Temps de retour énergétique de l’OPV

Le temps de retour énergétique correspond au ratio entre l’énergie totale consommée au cours de sa fabrication, de son transport, de son installation, de son recyclage et l’énergie produite annuellement. Des études indépendantes ont été menées sur l’Energy Payback Time (EPBT) de certaines applications intégrant les films organiques ASCA®. Elles démontrent dans des contextes donnés que le film photovoltaïque OPV a un retour énergétique environ 10 fois plus court que d’autres technologies silicium. Ce résultat n’est pas si surprenant étant donné les économies de matières premières et d’énergie réalisées dès les premières étapes de sa fabrication. Tout compte fait, l’OPV est bel et bien une énergie qui respecte le plus possible l’environnement tout au long de sa durée de vie.

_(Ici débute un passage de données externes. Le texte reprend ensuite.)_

-- ==== Sys2Proof/Machine/Pins.lean ====
section
/-!
DEFINITION. Pins and links: event lines (R288 to R290), the gait handshake (R284, R285), power-fail (R291, R350), the herd-link rows
(R282, R283).
-/
namespace Sys2Proof.Machine

/-! ## Event lines -/

def State.updLine (s : State) (n : Nat) (f : EvtLine → EvtLine) : State := s.setLine n (f (s.line n))

/-- Count of launches among pending actions. -/
def EvtLine.launches (x : EvtLine) : Nat := (x.pend.filter fun p => bit p.1 62).length

/-- Add the action of an accepted edge: signals merge, launches wait up to 16 (R289). -/
def EvtLine.addAction (x : EvtLine) (now : Nat) : EvtLine :=
  if !bit x.act 63 then x
  else if bit x.act 62 then
    if x.launches < 16 then { x with pend := x.pend ++ [(x.act, now, 1)] } else x
  else if x.pend.any fun p => p.1 = x.act then
    { x with pend := x.pend.map fun (p : Word × Nat × Nat) => if p.1 = x.act then (p.1, p.2.1, p.2.2 + 1) else p }
  else { x with pend := x.pend ++ [(x.act, now, 1)] }

/-- EVT_EDGE: a rising edge of line `n` (R288); LEVEL follows the line whether or not the edge is accepted (Table 12.12). -/
def State.evtEdge (s : State) (n : Nat) : State :=
  let x := s.line n
  if 8 ≤ n ∨ x.level then s
  else if s.gcs.state = 0 || !s.gcs.evtEn.getLsbD n || s.gcs.evtStuck.getLsbD n then s.setLine n { x with level := true }
  else if (match x.lastEdge with
      | some t => decide (s.env.now < t + 50)
      | none => false) then s.setLine n { x with level := true, held := true }
  else
    let y := { x with level := true, held := true, lastEdge := some s.env.now, count := sat (2 ^ 32 - 1) (x.count + 1) }
    (s.setLine n (y.addAction s.env.now)).push [.evtAct n]

/-- Perform one pending action of a line; a context, id or launch that does not hold discards it (R289). -/
def State.evtPerform (s : State) (p : Word × Nat × Nat) : State :=
  let c := bits p.1 59 48
  if !s.defined c ∨ (s.ctx c).st = .faulted then s
  else if bit p.1 62 then
    let g := bits p.1 15 0
    match AL.get? g (s.ctx c).graphs with
    | none => s
    | some x =>
      let base := (x.seq * x.span) % 2 ^ 32
      if s.launchCheck c g true base 1 ≠ 0 then s else (s.launch c g base 1 { at_ := p.2.1 }).2
  else
    let v := bits p.1 47 24
    if s.idLimit c ≤ v then s else s.push [.signal c v p.2.2 { code := 5, arg := 0 } none]

/-- Perform a line's pending actions (R289). -/
def State.evtAct (s : State) (n : Nat) : State :=
  (s.line n).pend.foldl State.evtPerform (s.updLine n fun x => { x with pend := [] })

/-- EVT_LINE_FALL: the line falls (R288, R290). -/
def State.evtFall (s : State) (n : Nat) : State :=
  if 8 ≤ n then s else s.updLine n fun x => { x with level := false, held := false }

/-- EVT_STUCK: a line stayed high for longer than STUCK_MS after an accepted edge (R290). -/
def State.evtStuckLine (s : State) (n : Nat) : State :=
  let x := s.line n
  match x.lastEdge with
  | none => s
  | some t =>
    if 8 ≤ n ∨ !x.held ∨ !x.level ∨ s.gcs.stuckMs = 0 ∨ s.gcs.evtStuck.getLsbD n ∨ s.env.now ≤ t + 1000000 * s.gcs.stuckMs then s
    else
      let (u, s1) := s.fresh 8
      (({ s1 with gcs := { s1.gcs with evtStuck := s1.gcs.evtStuck ||| (1#8 <<< n) } }).err
        { unit := u.toNat, cls := 1, code := 0x0B, a := n, b := x.count, c := t }).irq 4

/-- A write of 1 to STUCK bit `n`: it takes effect only while the line is low (R290). -/
def State.stuckClear (s : State) (n : Nat) : State :=
  if (s.line n).level then s else { s with gcs := { s.gcs with evtStuck := s.gcs.evtStuck &&& ~~~(1#8 <<< n) } }

/-- STUCK_REARM: firmware re-arms a line while role 2 runs (Table 14.4). -/
def State.stuckRearm (s : State) (n : Nat) : State := if s.up && s.roleRuns 2 && decide (n < 8) then s.stuckClear n else s

/-- Bits of an action register that are not reserved (Table 12.13). -/
def evtActMask : Word := wd 0xCFFFFFFFFF00FFFF

/-- A write of `GCS_EVT_ACT` n takes effect only while the line is disabled (R290). -/
def State.evtActWrite (s : State) (n : Nat) (v : Word) : State :=
  if 8 ≤ n ∨ s.gcs.evtEn.getLsbD n then s else s.updLine n fun x => { x with act := v &&& evtActMask }

/-- A write of 0 restarts the count; the register is RW (Table 12.13). -/
def State.evtCountWrite (s : State) (n : Nat) (v : Word) : State :=
  if 8 ≤ n then s else s.updLine n fun x => { x with count := bits v 31 0 }

/-! ## Gait changes (Table 12.6) -/

/-- No change is possible: the block answers without draining (R285). -/
def State.noDrain (s : State) : Bool := s.gcs.state = 0 || s.gcs.state = 1 || s.gcs.state = 4

/-- Raise `gait_ack` (step 3). -/
def State.raiseAck (s : State) : State :=
  { s with gcs := { s.gcs with gaitAck := true }, out := { s.out with gaitAcks := s.out.gaitAcks + 1 } }

/-- GAIT_REQ (step 1). One raised during a change is taken up after it (R285). -/
def State.gaitReq (s : State) (sel : Nat) : State :=
  if 3 ≤ sel then s
  else if s.gcs.changing then { s with gcs := { s.gcs with gaitNext := some sel } }
  else
    let s1 := { s with gcs := { s.gcs with changing := true, gaitSel := sel, gaitStart := s.env.now, gaitAck := false } }
    if s1.noDrain then s1.raiseAck else s1

/-- GAIT_ACK (step 3): the handshakes in flight have drained. -/
def State.gaitAcked (s : State) : State := if s.gcs.changing && !s.gcs.gaitAck then s.raiseAck else s

/-- GAIT_DONE (steps 4 to 6): stages in `bad` fail verification, each as wear beyond the limit. -/
def State.gaitDone (s : State) (bad : List Wear) : State :=
  if !s.gcs.changing ∨ !s.gcs.gaitAck then s
  else
    let g := s.gcs
    let s1 := { s.stretchSusp g.gaitStart with gcs := { g with
      changing := false, gaitAck := false, gait := g.gaitSel, changes := (g.changes + 1) % 2 ^ 32,
      lastUs := sat 0xFFFF ((s.env.now - g.gaitStart) / 1000) } }
    (bad.foldl State.wearVerify s1).irq 6

/-- A request raised during the change is taken up after step 6 (R285). -/
def State.gaitFollow (s : State) : State := match s.gcs.gaitNext with
  | some sel => if s.gcs.changing then s else ({ s with gcs := { s.gcs with gaitNext := none } }).gaitReq sel
  | none => s

/-- TTH_GAIT_REQ: firmware asks for a gait (R285, Table 12.8); role 3 issues gait requests (Table 14.2). -/
def State.tthGaitReq (s : State) (target : Nat) : State :=
  if !s.up ∨ !s.roleRuns 3 ∨ 4 ≤ target then s else { s with tth := { s.tth with reqTarget := target, req := true } }

/-- GAIT_REQUEST_ANSWER (Table 12.8). -/
def State.gaitAnswer (s : State) (denied : Bool) : State :=
  if s.tth.req then { s with tth := { s.tth with req := false, reqDenied := denied } } else s

/-! ## Power-fail (R291, R350) -/

/-- Write the staging queue to the power-loss reserve, or to the ring when it lacks room (R350). -/
def State.flushReserve (s : State) : State :=
  if s.flash.reserve.length + s.fsu.staging.length ≤ 1024 then
    ({ s with
        flash := { s.flash with reserve := s.flash.reserve ++ s.fsu.staging }
        fsu := { s.fsu with staging := [] } }).stageLost
  else s.flushStudbook

/-- PWR_FAIL: an assertion of `pwr_fail_n` that lasts 1 µs (R291). -/
def State.pwrFail (s : State) : State :=
  if !s.fsu.power ∨ s.fsu.pfAsserted then s
  else
    let n := s.fsu.powerFails + 1
    let s1 := { s with fsu := { s.fsu with powerFails := n, pfAsserted := true, pfHighAt := none } }
    let s2 := s1.err { unit := 0x0A, cls := 1, code := 0x16, a := n, b := min 16 (s1.fsu.staging.length + 1) }
    let s3 := s2.flushReserve
    (({ s3 with fsu := { s3.fsu with flushed := true } }).healthNew 19).ibi 4

/-- PWR_FAIL_RELEASE (R291). -/
def State.pwrFailRelease (s : State) : State :=
  if s.fsu.pfAsserted then { s with fsu := { s.fsu with pfAsserted := false, pfHighAt := some s.env.now } } else s

/-- Move the reserve's records into the ring (R349). -/
def State.emptyReserve (s : State) : State :=
  s.flash.reserve.foldl State.sbWrite { s with flash := { s.flash with reserve := [] } }

/-- Write the staged records: those of a start only behind the reserve's (R349). -/
def State.flushOrdered (s : State) : State := (if s.up then s else s.emptyReserve).flushStudbook

/-- STUDBOOK_FLUSH: the FSU writes what is staged; while a start has not moved the reserve's records it waits (R349). -/
def State.flushRow (s : State) : State :=
  if s.gcs.state ≠ 0 ∧ s.env.sfdpOk ∧ (s.up ∨ s.flash.reserve = []) then s.flushStudbook else s

/-- RESERVE_DRAIN: `pwr_fail_n` has been high for 1 s (R350). -/
def State.reserveDrain (s : State) : State := match s.fsu.pfHighAt with
  | some t => if s.up && s.roleRuns 2 && decide (t + 1000000000 ≤ s.env.now) then s.emptyReserve else s
  | none => s

/-! ## Herd links (R282, R283) -/

/-- TRAIL_SEND (Table 12.5 steps 1 and 2). -/
def State.trailSend (s : State) : State := if s.up && !s.gcs.changing then s.trailPlace else s

/-- TRAIL_TIMEOUT: 1 ms without an ACK (R283). -/
def State.trailTimeout (s : State) (dest seq : Nat) : State :=
  s.trailClose (fun x => decide (x.dest = dest) && decide (x.seq = seq) && decide (x.sentAt + 1000000 ≤ s.env.now)) (some 0)

/-- LINK_RESET: SEQ restarts in both directions, and every unacknowledged record fails (R283). -/
def State.linkReset (s : State) (herd : Nat) : State :=
  let s1 := s.trailFailAll herd 3
  { s1 with ctu := { s1.ctu with
      seqOut := AL.del s1.ctu.seqOut herd
      seen := s1.ctu.seen.filter fun p => p.1 ≠ herd
      down := s1.ctu.down.filter fun d => d ≠ herd } }

/-- LINK_UNREACHABLE: the destination's records fail at once, sent or queued (R283). -/
def State.linkDown (s : State) (herd : Nat) : State :=
  let s1 := s.trailFailAll herd 3
  let mine := s1.ctu.toSend.filter fun x => x.dest = herd
  mine.foldl (fun s x => s.trailSettled x (some 3))
    { s1 with ctu := { s1.ctu with
        toSend := s1.ctu.toSend.filter fun x => x.dest ≠ herd
        down := if s1.ctu.down.contains herd then s1.ctu.down else s1.ctu.down ++ [herd] } }

end Sys2Proof.Machine
end

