-- ==== Sys2Proof/Machine/Report.lean ====
section
/-!
DEFINITION. QUERY and STAT_SNAPSHOT (R60, R61), and BLOCK_RESET (13, "Resets").
-/
namespace Sys2Proof.Machine

/-! ## QUERY items (Table 2.18) -/

/-- Item QUEUE: w2 to w9. A queue with no whole command to start has no blocked start (R28), unless its context has FAULTED. w6
to w9 report a WAIT in progress whatever the blocking condition is, else zeros (R60, assumption 31). -/
def State.queryQueue (s : State) (q : Nat) : List Word :=
  let x := s.queue q
  let b := if s.whole q || s.queueFaulted q then s.blocking q (s.headWord q) else 0
  let head := [s.qState q, s.dbStatus q, wd (fld x.written 32 32 + fld x.tail.toNat 32 0), wd b]
  match x.cmds.find? fun p => Op.code p.2.words = 0x04 with
  | none => head ++ [0, 0, 0, 0]
  | some p =>
    let c := Op.ctx p.2.words
    let v := bits (wordAt p.2.words 1) 23 0
    head ++ [wd (fld c 12 24 + fld v 24 0), wordAt p.2.words 2, wd (s.ctr c v).val, wd (b2n (s.ctr c v).poison)]

/-- Item CONTEXT: w2 to w14. -/
def State.queryCtx (s : State) (c : Nat) : List Word :=
  let x := s.ctx c
  let b := s.bank x.bank
  let mine (l : List Entry) : Nat := (l.filter fun e => e.ref.ctx = c).length
  x.header.take 6 ++ [wd (x.place.getD 0x7F), wd (mine b.on), wd ((b.spill.map fun p => mine p.2).sum), wd x.saved.length,
    wd x.slots.length, wd (fld x.insts.length 32 0), wd x.windowAt]

/-- Item BANK: w2 onwards. -/
def State.queryBank (s : State) (b : Nat) : List Word :=
  let cs := s.definedList.filter fun c => (s.ctx c).st.inPlace && decide ((s.ctx c).bank = b)
  [s.depthReg b, s.horizonReg b, wd cs.length] ++ cs.map fun c => wd (fld (s.ctx c).cls 2 12 + fld c 12 0)

/-- Item CLUSTER: w2 to w20. -/
def State.queryCluster (s : State) (n : Nat) : List Word :=
  let cores := (List.range 8).map fun k => 8 * n + k
  [wd (b2n (s.present n))] ++ cores.map s.coreDepth ++ cores.map s.coreLoad ++
    [s.geStatus n, wd (fld (s.cluster n).hold.length 8 8 + fld (s.cluster n).cands.length 8 0)]

/-- Item COUNTER: w2 and w3. -/
def State.queryCounter (s : State) (c v : Nat) : List Word :=
  let x := s.ctr c v
  let n := (s.ctu.waiters.filter fun w => w.ctx = c && w.vid = v).length
  [wd x.val, wd (fld (sat 65535 n) 16 16 + fld (b2n x.exported) 1 4 + fld (b2n x.mapped) 1 3 +
    fld (b2n (s.phys? c v).isSome) 1 2 + fld (b2n x.sat) 1 1 + b2n x.poison)]

/-- The item's words after the header, on an object that the device has; 0: BAD_PARAM, 1: DENIED. -/
def State.queryItem (s : State) (q : Nat) (w : Word) : Nat ⊕ List Word :=
  match bits w 7 0 with
  | 0x01 => if bits w 25 16 < s.env.dev.queues then .inr (s.queryQueue (bits w 25 16)) else .inl 0
  | 0x02 => if s.defined (bits w 27 16) then .inr (s.queryCtx (bits w 27 16)) else .inl 0
  | 0x03 => if q ≠ 0 then .inl 1 else if s.bankIdx (bits w 20 16) then .inr (s.queryBank (bits w 20 16)) else .inl 0
  | 0x04 => if q ≠ 0 then .inl 1 else if bits w 20 16 < s.env.dev.clusters then .inr (s.queryCluster (bits w 20 16)) else .inl 0
  | 0x05 =>
    let c := bits w 27 16
    if s.defined c ∧ bits w 51 28 < s.idLimit c then .inr (s.queryCounter c (bits w 51 28)) else .inl 0
  | _ => .inl 0

/-- QUERY (R60). Item COUNTER probes the counter (Table 5.1), which makes a counter of a resident context resident (R132); where it
cannot, the context faults (R133) and the QUERY completes CTX_FAULT (assumption 31). -/
def State.effQuery (s : State) (q n : Nat) (w : List Word) : State :=
  match s.queryItem q (wordAt w 1) with
  | .inl 0 => s.complete q n .badParam 1
  | .inl _ => s.complete q n .denied 1
  | .inr ws =>
    let len := 16 + 8 * ws.length
    if (wordAt w 3).toNat < len then s.complete q n .noResource len
    else
      let answer (s : State) : State :=
        let body := match s.queryItem q (wordAt w 1) with
          | .inr l => l
          | .inl _ => []
        let h := [wd (fld len 16 16 + bits (wordAt w 1) 7 0), wd s.env.now]
        (s.wrWords false (wordAt w 2).toNat (h ++ body)).complete q n .ok 0
      if bits (wordAt w 1) 7 0 = 0x05 then
        s.withCtrOr (bits (wordAt w 1) 27 16) (bits (wordAt w 1) 51 28) { code := 1, arg := q }
          (fun s => s.complete q n .ctxFault 0x04) answer
      else answer s

/-! ## STAT_SNAPSHOT (Table 2.19) -/

/-- A section's words, filled with zeros up to a multiple of 64 bytes. -/
def padSection (ws : List Word) : List Word := ws ++ List.replicate ((8 - ws.length % 8) % 8) 0

/-- Section `i`. -/
def State.snapSection (s : State) (c i : Nat) : List Word :=
  let banks := List.range (s.env.dev.banks + s.env.dev.bankSpares)
  match i with
  | 0 => (List.range (8 * s.env.dev.clusters)).flatMap fun k => [s.coreDepth k, s.coreLoad k]
  | 1 => banks.flatMap fun b => (List.range 16).map fun k => wd (AL.get s.stat.hist (b, k))
  | 2 => banks.flatMap fun b => [s.depthReg b, s.horizonReg b]
  | 3 => s.specStats ++ [s.predStatus]
  | 4 => [wd s.car.discarded, wd s.carFreeCount]
  | 5 => [wd s.rly.sent, wd s.rly.spilled, wd s.rly.full, wd s.rly.stray, s.rlyStatus]
  | _ => (List.range s.env.dev.slices).map fun sl => s.poolStatus c sl

/-- STAT_SNAPSHOT (R61). -/
def State.effStatSnapshot (s : State) (q n : Nat) (w : List Word) : State :=
  let m := wordAt w 2
  if 128 ≤ m.toNat then s.complete q n .badParam 2
  else if q ≠ 0 ∧ bits m 5 0 ≠ 0 then s.complete q n .denied 2
  else
    let body := ((List.range 7).filter fun i => bit m i).flatMap fun i => padSection (s.snapSection (Op.ctx w) i)
    let len := 64 + 8 * body.length
    let ws := [m, wd s.env.now, wd len, 0, 0, 0, 0, 0] ++ body
    (s.wrWords false (wordAt w 1).toNat ws).complete q n .ok len

/-! ## BLOCK_RESET -/

/-- BLOCK_RESET: its status record is written before the reset begins. -/
def State.effBlockReset (s : State) (q n : Nat) (w : List Word) : State :=
  (s.complete q n .ok 0).push [.reset (if bit (wordAt w 1) 0 then 2 else 1) 1]

end Sys2Proof.Machine
end

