/-- R328, R329, Table 14.7: an idle mailbox's operation, served while role 3 runs: PING 0 answers the image version; POLICY_READ and
POLICY_WRITE reach words below 480; SET_HERD_GROUP 0 takes a group below 16; RESTART_CORE restarts a running core; a value out
of range gives RESULT 2 and no other effect. -/
def Obligations.MailboxOperations : Prop :=
  ∀ (s : State) (arg t : Nat) (v : Word), s.work = [] → s.unitsOn = true → s.roleRuns 3 = true → s.fwc.mboxBusy = false →
    let s1 := s.at t
    let done (s : State) (r : Nat) : State := { s with fwc := { s.fwc with mboxBusy := false, mboxResult := r, mboxOp := none } }
    let data (s : State) (v : Word) : State := { s with fwc := { s.fwc with mboxData := v } }
    (exec (.ping arg) s = .next (if arg = 0 then done (data s s.imageVer) 0 else done s 2)) ∧
    (exec (.policyRead arg) s = .next (if arg < 480 then done (data s (AL.get s.tack.policy arg)) 0 else done s 2)) ∧
    (arg < 480 → ∃ u, exec (.policyWrite arg v) s = .next u ∧ AL.get u.tack.policy arg = v ∧ u.fwc.mboxResult = 0 ∧
      u.fwc.mboxBusy = false ∧ ∀ j, j ≠ arg → AL.get u.tack.policy j = AL.get s.tack.policy j) ∧
    (480 ≤ arg → exec (.policyWrite arg v) s = .next (done (data s v) 2)) ∧
    (arg = 0 → v.toNat < 16 → ∃ u, exec (.setHerdGroup arg v) s = .next u ∧ u.tack.group = v.toNat ∧ u.fwc.mboxResult = 0 ∧
      u.gcs.herdAddr = s.gcs.herdAddr) ∧
    (arg ≠ 0 ∨ 16 ≤ v.toNat → exec (.setHerdGroup arg v) s = .next (done (data s v) 2)) ∧
    (AL.get s.fwc.cores arg = 1 → s.fwc.sramOk = true → ∃ u, exec (.restartCore arg t) s = .next u ∧
      AL.get u.fwc.cores arg = 2 ∧ u.fwc.frozen = true ∧ u.fwc.mboxResult = 0 ∧
      AL.get u.fwc.restarts arg = min (AL.get s.fwc.restarts arg + 1) 255) ∧
    (AL.get s.fwc.cores arg ≠ 1 → exec (.restartCore arg t) s = .next (done s1 2))

/-- R293, R310, R326: ENTDAA gives the dynamic address, from which role 3 forms the herd address once, group × 64 + address − 8,
with the group in force since the last cold start; a block that is off takes no address, and the bus has run ENTDAA all the same;
RSTDAA clears the address alone; the common commands read and set the target's limits (codes of the standard, assumption 27). -/
def Obligations.ManagementTarget : Prop :=
  ∀ (s : State) (da data : Nat), s.work = [] →
    let open' (s : State) (code : Nat) (w : Word) : State := { s with out := { s.out with mctp := s.out.mctp ++ [(code, [w])] } }
    (s.up = true → s.roleRuns 3 = true → s.gcs.herdValid = false → 0x08 ≤ da → da ≤ 0x47 →
      exec (.entdaa da) s = .next { s with
        gcs := { s.gcs with herdDa := da, herdValid := true, herdGroup := s.fwc.group, herdAddr := 64 * s.fwc.group + (da - 8) }
        ctu := { s.ctu with trailEn := true }, i3c := { s.i3c with ranDaa := true, daNoted := false } }) ∧
    (s.gcs.state ≠ 0 → s.gcs.herdValid = true → 0 < da → da < 128 →
      exec (.entdaa da) s = .next { s with
        gcs := { s.gcs with herdDa := da }, i3c := { s.i3c with ranDaa := true, daNoted := false } }) ∧
    (s.gcs.state = 0 → exec (.entdaa da) s = .next { s with i3c := { s.i3c with ranDaa := true } }) ∧
    exec .rstdaa s = .next { s with gcs := { s.gcs with herdDa := 0 } } ∧
    (s.gcs.state ≠ 0 →
      exec (.i3cCcc 0x09 data) s = .next { s with i3c := { s.i3c with mwl := data % 65536 } } ∧
      exec (.i3cCcc 0x0A data) s = .next { s with i3c := { s.i3c with mrl := data % 65536 } } ∧
      exec (.i3cCcc 0x8B data) s = .next (open' s 0x18B (BitVec.ofNat 64 s.i3c.mwl)) ∧
      exec (.i3cCcc 0x8C data) s = .next (open' s 0x18C (BitVec.ofNat 64 s.i3c.mrl)) ∧
      (data % 2 = 1 → exec (.i3cCcc 0x01 data) s = .next { s with i3c := { s.i3c with ibiEn := false } })) ∧
    (∀ c, exec (.ibiAcknowledge c) s = .next { s with i3c := { s.i3c with unacked := s.i3c.unacked.filter fun x => x ≠ c } })

/-- R326, R351: while role 3 runs, or the ROM serves in safe mode, HEALTH_GET answers `FSU_HEALTH` and `GCS_STATUS`; STUDBOOK_READ
writes the staged records, after those of the power-loss reserve in safe mode (R349), and answers up to 15 records; the endpoint id
is set and read (codes of the standard, assumption 27). Nothing else changes. -/
def Obligations.ManagementEndpoint : Prop :=
  ∀ (s : State) (first data : Nat), s.work = [] → s.endpointUp = true →
    let answer (s : State) (code : Nat) (ws : List Word) : State :=
      { s with out := { s.out with mctp := s.out.mctp ++ [(code, ws)] } }
    exec .healthGet s = .next (answer s 0x01 [s.healthReg, s.statusReg]) ∧
    (let f := (if s.up then s else s.emptyReserve).flushStudbook
     Leads (.mctpStudbookRead first) s (answer f 0x02 ((f.sbFrom first 15).flatMap fun r => r))) ∧
    exec (.mctpControl 0x01 data) s =
      .next (answer { s with i3c := { s.i3c with eid := data % 256 } } 0x201 [BitVec.ofNat 64 (data % 256)]) ∧
    exec (.mctpControl 0x02 data) s = .next (answer s 0x202 [BitVec.ofNat 64 s.i3c.eid])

Parole d’expert – Annabelle Guillet, Directrice RSE d’ARMOR

Quels sont les défis énergétiques majeurs des industriels selon vous ?

Parmi les défis sociétaux qui attentent les industriels et les entreprises tertiaires figurent : réduire l’empreinte carbone de leurs activités, réduire leur consommation d’énergie et développer l’autonomie énergétique. Les acteurs du territoire et du secteur de la construction et de l’habitat ont quant à eux la mission de développer les énergies renouvelables et réduire l’impact carbone de l’habitat – qui représentait 22% des émissions de gaz à effet de serre en 2018 en France. Pour cela, les matériaux permettant de réduire l’impact carbone des nouveaux logements et bâtiments doivent être privilégiés. D’autres défis associés au développement des énergies renouvelables nous attendent, comme la question du partage de l’énergie au travers des smart grids. Il va aussi falloir adapter nos usages et nos modes de consommations à ces nouvelles énergies seulement disponibles par intermittence.

Quels rôles vont jouer les énergies solaires dans l’atteinte de ces objectifs selon vous ?

Les énergies solaires sont en plein boom et tous les acteurs en place ont bien compris l’importance de miser dorénavant sur cette énergie d’avenir pour préserver la planète. De plus en plus d’applications sont d’ailleurs l’objet de projets d’expérimentations photovoltaïques et d’investissements à grande échelle pour améliorer l’efficience énergétique des villes et des bâtiments dans tous les secteurs économiques. De plus, la réglementation environnementale (RE2020) imposera bientôt en France de réaliser des projets de construction à énergie passive ou positive (E+) et de garantir que ces constructions aient un impact carbone réduit (C-). Cette volonté est d’ailleurs partagée au-delà des frontières de l’hexagone. L’énergie solaire s’impose de plus en plus comme une source d’économie et de production d’énergie idéale ! Je pense que cette prise de conscience environnementale est une belle opportunité de considérer l’énergie autrement que comme une dépense pure et simple mais dorénavant comme un levier d’innovation et de gains aussi bien énergétiques que financiers.

Quelles sont les challenges à relever pour que les films OPV fleurissent dans le paysage des énergies solaires, actuellement dominé par les panneaux solaires ?

Tous les laboratoires de recherche à travers le monde développent depuis quelques années de nouvelles technologies photovoltaïques toujours plus performantes et ingénieuses. Ces innovations vont faciliter l’accès à cette énergie verte et accélérer son déploiement dans de nombreuses applications et divers matériaux. Cette nouvelle technologie est en effet très différenciante aussi bien sur le plan technique que sur le plan environnemental. De belles perspectives se présentent pour l’OPV ces prochaines années. Les perspectives d’amélioration du rendement énergétique et la conviction des industriels dans le potentiel de cette technologie constituent des indices de confiance évidents. Le groupe ARMOR a fait le choix d’investir dès 2010 dans le développement de cette technologie disruptive car ses atouts environnementaux sont totalement cohérents avec la politique d’innovation sociétale au cœur de notre stratégie.